Stored data:

★ ★ ★

-- ==== Sys2Proof/Machine/Time.lean ====
section
/-!
DEFINITION. PTP, the servo, steps of network time, the frame grid and the PPS pins (spec/10_network_time.md R257-R276).
-/

namespace Sys2Proof.Machine

/-! ## Units -/

/-- Units of 2^-16 ps, in which PTP times are kept, per ns. -/
abbrev ptpNs : Int := 65536000
/-- A number of picoseconds. -/
def ptpPs (x : Int) : Int := 65536 * x
/-- A magnitude. -/
def absInt (x : Int) : Int := Int.ofNat x.natAbs
/-- A quotient rounded to nearest, halves away from zero. -/
def nearest (a : Int) (b : Nat) : Int := if 0 ≤ a then (2 * a + b) / (2 * b) else -((2 * -a + b) / (2 * b))
/-- A value in units of 0.0625 ns, as the offset and delay registers show it. -/
def ptpShow (x : Int) : Nat := unsigned 32 (nearest x 4096000)
/-- Network time in PTP units, `sub` root cycles after the last tick. -/
def ptpNow (s : State) (sub : Nat) : Int := (Int.ofNat (netNow s) * 1000 / (96 * 2 ^ 25)) + ptpPs (Int.ofNat (sub * 1000000)) / 6144

/-! ## Port modes (R262, R278) -/

/-- Port mode: 0 one MAC at 800 Gb/s, 1 two at 400, 2 eight at 100. -/
def portMode (s : State) (p : Nat) : Nat := let m := fld s (A.ethCtrl p) 5 4; if m = 3 then 0 else m
/-- D_TX and D_RX of a port mode, in ps (Table TM-2). -/
def modeDelays : Nat → Nat × Nat
  | 1 => (48900, 71600)
  | 2 => (77400, 112800)
  | _ => (41700, 63200)
/-- PP_TXCORR and PP_RXCORR follow the port mode in force. -/
def refreshDelays (p : Nat) : Act := .look fun s => .all [
  wrNat (A.ppTxcorr p) (modeDelays (portMode s p)).1, wrNat (A.ppRxcorr p) (modeDelays (portMode s p)).2]

/-! ## Ports (R260-R265) -/

def ptpOf (s : State) (p : Nat) : PtpPort := sget (fun _ => {}) s.tim.ports p
def updPtp (p : Nat) (f : PtpPort → PtpPort) : Act := updTim fun x => { x with ports := smod (fun _ => {}) x.ports p f }
/-- Port state codes of PP_STAT. -/
abbrev ppListening : Nat := 1
abbrev ppUncalibrated : Nat := 2
abbrev ppSlave : Nat := 3
abbrev ppFaulty : Nat := 5
def ppState (s : State) (p : Nat) : Nat := fld s (A.ppStat p) 31 28
def ppIsSlave (s : State) (p : Nat) : Bool := decide (ppState s p = ppSlave)
/-- MAC k has a secure channel up (R284). -/
def secureUp (s : State) (k : Nat) : Bool := bit s (A.msStat k) 1
/-- A protected frame takes the next packet number of MAC k's channel, with notice near the last (R284). -/
def takePn (k : Nat) : Act := .look fun s => .all [
  updMac k fun m => { m with txPn := m.txPn + 1 }, bump (A.msTxprot k) 31 0,
  Act.when (decide (2 ^ 64 - 2 ^ 30 ≤ (macOf s k).txPn)) (event (A.msEvt k) 3 369 255 k)]
/-- G.8275.1 is selected. -/
def ptpTelecom (s : State) : Bool := bit s A.ptpCtrl 1
/-- The port uses peer-to-peer delay measurement. -/
def ptpPeer (s : State) (p : Nat) : Bool := bit s (A.ppCtrl p) 1 && !ptpTelecom s
def ptpAsym (s : State) (p : Nat) : Int := ptpPs (rd s (A.ppAsym p)).toInt
/-- A receive and a transmit timestamp (R262, R263). -/
def rxStamp (s : State) (p sub : Nat) : Int :=
  ptpNow s sub - ptpPs (rd s (A.ppRxcorr p)).toNat + ptpPs (rd s (A.ppExtRx p)).toNat
/-- Under PROT_PTP the departure is predicted 64 ns after the frame enters the MACsec engine (R265). -/
def txStamp (s : State) (p sub : Nat) : Int :=
  ptpNow s sub + ptpPs (rd s (A.ppTxcorr p)).toNat + ptpPs (rd s (A.ppExtTx p)).toNat + if bit s A.ptpCtrl 2 then 64 * ptpNs else 0
/-- The port's message intervals in ticks of the device's time base: 2^x s, 16 a second in G.8275.1. -/
def intervalTicks (s : State) (x : Nat) : Nat :=
  let e : Int := if ptpTelecom s then -4 else max (-7) (min 7 (signed 4 x))
  if 0 ≤ e then 768000000 * 2 ^ e.toNat else 768000000 / 2 ^ (-e).toNat
def syncTicks (s : State) (p : Nat) : Nat := intervalTicks s (fld s (A.ppCtrl p) 11 8)
def reqTicks (s : State) (p : Nat) : Nat := intervalTicks s (fld s (A.ppCtrl p) 15 12)

def setPpState (p st : Nat) : Act := setFld (A.ppStat p) 31 28 st

/-- What the dataset comparison of the profile's best master algorithm orders by, the better first: the default one, and the alternate one with
localPriority, which skips the identity for a clockClass up to 127 (IEEE 1588-2019; ITU-T G.8275.1; PRESUMED, log entry 31). -/
def gmKey (s : State) (p : Nat) (g : GmData) : List Nat :=
  if ptpTelecom s then
    [g.cls.toNat, g.accuracy.toNat, g.variance.toNat, g.prio2.toNat, fld s (A.ppCtrl p) 23 16,
      if g.cls.toNat ≤ 127 then 0 else g.gm.toNat, g.steps.toNat, g.gm.toNat]
  else [g.prio1.toNat, g.cls.toNat, g.accuracy.toNat, g.variance.toNat, g.prio2.toNat, g.gm.toNat, g.steps.toNat]

/-! ## The anchor (R258) -/

/-- Re-anchor at the present tick: t stays continuous while the rate changes. -/
def reanchor (rate : Word) : Act := .look fun s => .all [
  updTim fun x => { x with nA := netNow s, anchor := s.tim.tick }, wr A.rateAdj rate]

/-- The rate within 100 ppm (R268): 219,902,325 units of 2^-41. -/
def clampRate (x : Int) : Int := max (-219902325) (min 219902325 x)
/-- The mean of the rates of the last 64 Syncs. -/
def meanRate (s : State) : Int := match s.tim.rates with
  | [] => (rd s A.rateAdj).toInt
  | l => nearest (l.foldl (· + ·) 0) l.length

/-! ## SYNC and the servo's states (R266, R267) -/

def servoState (s : State) : Nat := fld s A.ptpStat 31 28
def setServo (n : Nat) : Act := setFld A.ptpStat 31 28 n
def ptpSource (s : State) : Nat := fld s A.ptpStat 24 24

/-- PTP_STAT.SYNC follows R267, with LOCK and UNLOCK. -/
def refreshSync : Act := .look fun s =>
  let n := servoState s
  let on := (decide (n = 2) && bit s A.ptpStat 26) || (decide (n = 3 ∨ n = 4) && s.tim.heldAt.isSome)
  if on = timeSync s then .done
  else .all [putBit A.ptpStat 27 on, if on then event A.ptpEvt 1 371 else event A.ptpEvt 2 372]

/-- Enter HOLDOVER or PATH_HOLD: ρ freezes at its mean. -/
def hold (n : Nat) : Act := .look fun s => .all [
  updTim fun x => { x with heldAt := if timeSync s then some s.clk.mono else none, lockRun := 0, stepRun := 0 },
  setServo n, reanchor (BitVec.ofInt 32 (clampRate (meanRate s))), refreshSync]

/-- A step of `d` PTP units (R269): network time jumps, and the frame grid follows at the next frame boundary (R273). PPS_OUT rises at the next whole
second of the new time (R275). -/
def stepTime (d : Int) : Act := .look fun s => .all [
  updTim fun x => { x with
    nA := (Int.ofNat (netNow s) + d * (96 * 2 ^ 25) / 1000).toNat, anchor := s.tim.tick, stepRun := 0,
    stepPend := some (x.stepPend.getD 0 + d) },
  .look fun s => updTim fun x => { x with ppsSec := nowNs s / 1000000000 },
  bump A.timeStepcnt 15 0, event A.ptpEvt 0 370]

/-- The source among the ports in SLAVE (R261); a lost one is replaced by the other (R266). -/
def selectSource : Act := .look fun s =>
  let both := ppIsSlave s 0 && ppIsSlave s 1
  let best := match (ptpOf s 0).gm, (ptpOf s 1).gm with
    | some a, some b => if listLt (gmKey s 1 b) (gmKey s 0 a) then 1 else 0
    | _, _ => 0
  let want := match fld s A.ptpCtrl 5 4 with
    | 1 => 0
    | 2 => 1
    | _ => best
  let src := if both then want else if ppIsSlave s 0 then 0 else if ppIsSlave s 1 then 1 else ptpSource s
  .all [
    putBit A.ptpStat 23 both,
    Act.when (decide (src ≠ ptpSource s)) (.all [
      setFld A.ptpStat 24 24 src, reanchor (rd s A.rateAdj),
      updTim fun x => { x with first := true, lockRun := 0, stepRun := 0 }, event A.ptpEvt 4 374])]

/-- The source is lost and no port is in SLAVE: HOLDOVER. -/
def sourceLost : Act := .look fun s =>
  let n := servoState s
  Act.when (!ppIsSlave s 0 && !ppIsSlave s 1 && decide (n = 1 ∨ n = 2 ∨ n = 4)) (.all [
    updPtp (ptpSource s) fun x => { x with held := none }, hold 3, event A.ptpEvt 3 373])

/-- Port p leaves SLAVE for state st. -/
def portLeaves (p st : Nat) : Act := .look fun s => .all [
  setPpState p st, clrBit (A.ppStat p) 27, setFld (A.ppStat p) 7 0 0, clearRegs [A.ppMasterLo p, A.ppMasterHi p],
  updPtp p fun x => { nextSeq := x.nextSeq },
  Act.when (ppIsSlave s p) (.all [selectSource, sourceLost])]

/-- A port follows its enables, and its secure channel where PTP needs one (R265). -/
def refreshPort (p : Nat) : Act := .look fun s =>
  let st := ppState s p
  if !bit s A.ptpCtrl 0 || !bit s (A.ppCtrl p) 0 then Act.when (decide (st ≠ 0)) (portLeaves p 0)
  else if bit s A.ptpCtrl 2 && !secureUp s (8 * p) then Act.when (decide (st ≠ ppFaulty)) (portLeaves p ppFaulty)
  else Act.when (decide (st = 0 ∨ st = ppFaulty)) (setPpState p ppListening)

/-- The servo goes to FREERUN: EN = 0, or the TIME domain was reset. -/
def freerun : Act := .all [
  setServo 0, updTim fun x => { x with heldAt := none, lockRun := 0, stepRun := 0, rates := [] }, refreshSync]
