/-- A frame goes onto link n with what is due to the peer. -/
def klkEmit (n seq : Nat) (f : List Byte) : Act := .look fun s =>
  let x := kLink s n
  let (c, k) := credDue x
  .all [
    Act.each ((List.range x.lanes).filter fun i => laneShare x.lanes i (klkSeal f seq (lackOf x) (c * 16384 + k)) != []) fun i =>
      emit (.korotte (n + i) (laneShare x.lanes i (klkSeal f seq (lackOf x) (c * 16384 + k)))),
    bump (A.klkTxfrm n) 31 0,
    updKLink n fun x => { x with ackDue := false, nakDue := false, owed := smod (fun _ => 0) x.owed c (· - k) }]

/-- A LINK frame without payload: from the device to the link's peer (R209; that DST names the peer is DEDUCED, log entry 34). -/
def linkFrame (s : State) (n : Nat) : List Byte := klkFrame 0 0 (fld s (A.klkPeer n) 13 0) (ownAddr s) 32 []

/-- KOROTTE_FRAME_SEND: a LINK frame where something is due, else a frame to resend, else the next by class (R210). -/
def execKorotteFrameSend (n : Fin 8) (s : State) : Host.Outcome State Fault Refusal :=
  (Act.whenS (fun s => klkUp s n && domRuns s 56) (.look fun s =>
    let x := kLink s n
    if x.ackDue || x.nakDue || decide (0 < (credDue x).2) then klkEmit n 0 (linkFrame s n)
    else match x.unacked[x.sent]? with
    | some (q, f) => .all [
        updKLink n fun x => { x with sent := x.sent + 1 }, bump (A.klkRetry n) 15 0, klkEmit n q f]
    | none => match sendClass x with
      | some c => Act.each (classQueue x c).head?.toList fun f => .all [
          updKLink n fun x => { x with
            queues := smod (fun _ => []) x.queues c (·.drop 1), credits := smod (fun _ => 0) x.credits c (· - frameCredits f),
            unacked := x.unacked ++ [(x.txSeq, f)], sent := x.sent + 1, txSeq := (x.txSeq + 1) % 4096,
            progress := if x.unacked.isEmpty then s.clk.mono else x.progress },
          klkEmit n x.txSeq f, refreshStall n]
      | none => .done)).next s

/-- Resend from the oldest frame not acknowledged; sixteen without progress take the link down (R212). -/
def klkResend (n : Nat) : Act := .look fun s =>
  if 16 ≤ (kLink s n).tries then .all [event A.klkEvt 6 392, klkDown raise n]
  else updKLink n fun x => { x with sent := 0, tries := x.tries + 1, progress := s.clk.mono }

/-- KOROTTE_RETRY_TIMEOUT: no acknowledgement advanced for 10 µs. -/
def execKorotteRetryTimeout (n : Fin 8) (s : State) : Host.Outcome State Fault Refusal :=
  (Act.whenS (fun s => klkUp s n && !(kLink s n).unacked.isEmpty && decide (7680 ≤ s.clk.mono - (kLink s n).progress)) (klkResend n)).next s

/-! ## Receiving (R209-R212) -/

/-- LACK of a received frame: frames up to the acknowledged one leave the replay buffer; a NAK resends from the frame it names. -/
def takeLack (n lack : Nat) : Act := .look fun s =>
  let x := kLink s n
  let nak := lack / 16384 = 3
  let upTo := if nak then (lack % 4096 + 4095) % 4096 else lack % 4096
  let k := match x.unacked.findIdx? fun f => f.1 == upTo with
    | some i => i + 1
    | none => 0
  Act.when (decide (32768 ≤ lack)) (.all [
    Act.when (decide (0 < k)) (updKLink n fun x => { x with
      unacked := x.unacked.drop k, sent := x.sent - k, tries := 0, progress := s.clk.mono }),
    Act.when nak (.all [bump (A.klkRetry n) 31 16, setBit (A.klkLevt n) 2, klkResend n])])

/-- A frame was lost or damaged: one NAK for the expected sequence. -/
def klkNak (n : Nat) : Act := updKLink n fun x => if x.nak then x else { x with nak := true, nakDue := true }

/-- KOROTTE_FRAME_RECEIVE: bytes arrive on the lanes of an enabled link n, with the FEC codewords corrected and not corrected since the last frame.
Every frame is checked; a good one is taken where the link is up. One on an uncorrectable word of the packet buffer is dropped and counted as
discarded, and asked for again (R311, log entry 131). -/
def execKorotteFrameReceive (n : Fin 8) (b : List (List (BitVec 8))) (cor : Nat) (unc : RxFault) (s : State) : Host.Outcome State Fault Refusal :=
  (Act.whenS (fun s => decide (0 < (kLink s n).lanes) && domRuns s (48 + n)) (.all [
    bump (A.klkFeccor n) 31 0 cor, bump (A.klkFecunc n) 15 0 unc.codewords,
    if unc.bufBad then .all [
      bump (A.klkCrcerr n) 15 0, raise { src := 347, addr := A.klkCrcerr n }, .whenS (fun s => klkUp s n) (klkNak n)]
    else match klkCheck (laneJoin b) with
    | .error crc => .all [bump (A.klkCrcerr n) 15 0, Act.when crc (.all [bump (A.klkCrcerr n) 31 16, .whenS (fun s => klkUp s n) (klkNak n)])]
    | .ok f => .whenS (fun s => klkUp s n) (.all [
      takeLack n (beAt f 12 2),
      updKLink n fun x => { x with credits := smod (fun _ => 0) x.credits (beAt f 14 2 / 16384) (· + beAt f 14 2 % 2048) },
      refreshStall n,
      .whenS (fun s => klkUp s n) (.look fun s =>
        let x := kLink s n
        let q := beAt f 10 2 % 4096
        if frameType f = 0 then bump (A.klkRxfrm n) 31 0
        else if q = x.rxSeq then .all [
          bump (A.klkRxfrm n) 31 0,
          updKLink n fun x => { x with
            rxSeq := (x.rxSeq + 1) % 4096, nak := false, ackDue := true,
            owed := smod (fun _ => 0) x.owed (frameClass f) (· + frameCredits f) },
          if typeClass (frameType f) = some (frameClass f) then klkDispatch f else bump (A.klkCrcerr n) 15 0]
        else if 2048 ≤ (q + 4096 - x.rxSeq) % 4096 then updKLink n fun x => { x with ackDue := true }
        else klkNak n)])])).next s

/-! ## Tunnels (R215) -/

/-- A frame of a kind leaves MAC k's ingress buffer; a lossless priority that falls to PFC_XON lets its peer go on (R285). -/
def takeRx (k prio : Nat) : Act := .look fun s =>
  let l := (macOf s k).rx
  match l.findIdx? fun x => x.1 == prio with
  | none => .done
  | some i => .all [
      updMac k fun m => { m with rx := m.rx.eraseIdx i }, showBuffers (k / 8),
      .whenS (fun s => bit s (A.pfcStat k) prio && decide (rxHeld s k prio ≤ fld s (A.pfcOf k prio 2) 20 0)) (.all [
        clrBit (A.pfcStat k) prio, bump (A.pfcCnt k) 15 0,
        emit (.ethernet k { dst := 0x0180C2000001, body := .pfc prio 0, bytes := 64 } false)])]

/-- KOROTTE_UDP_RECEIVE: the payload of a datagram that arrived on MAC k for a UDP port; an IP fragment is discarded, and another port's
datagram is no tunnel traffic. -/
def execKorotteUdpReceive (k : Fin 16) (prio : Fin 8) (port : BitVec 16) (fragment : Bool) (b : List (BitVec 8)) (s : State) :
    Host.Outcome State Fault Refusal :=
  (Act.whenS (fun s => domRuns s 56) (.all [
    takeRx k prio,
    .look fun s => Act.when (!fragment && decide (port.toNat = fld s A.klkUdpCtrl 31 16)) (match klkCheck b with
      | .error _ => bump A.klkUdpcnt 31 16
      | .ok f =>
        if bit s A.klkUdpCtrl (k / 8) && secureUp s k && decide (typeClass (frameType f) = some (frameClass f)) then
          .all [bump A.klkUdpcnt 15 0, klkDispatch f]
        else bump A.klkUdpcnt 31 16)])).next s

/-! ## Registers -/

/-- NEXT_HOP_WRITE: KLK_NH_DATA replaces the selected entry (R213). -/
def execNextHopWrite (v : BitVec 32) (s : State) : Host.Outcome State Fault Refusal :=
  (hostWrite A.klkNhData v (.look fun s => wr (A.nextHopOf (fld s A.klkNhSel 13 0)) (v &&& 0xC003FFFF#32))).next s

★ ★ ★

# [Work required]
Among the lines above, find the ones containing "last" and copy them.

# [Solution for this task]
/-- Network time in PTP units, `sub` root cycles after the last tick. -/
/-- A protected frame takes the next packet number of MAC k's channel, with notice near the last (R284). -/
/-- The mean of the rates of the last 64 Syncs. -/
/-- KOROTTE_FRAME_RECEIVE: bytes arrive on the lanes of an enabled link n, with the FEC codewords corrected and not corrected since the last frame.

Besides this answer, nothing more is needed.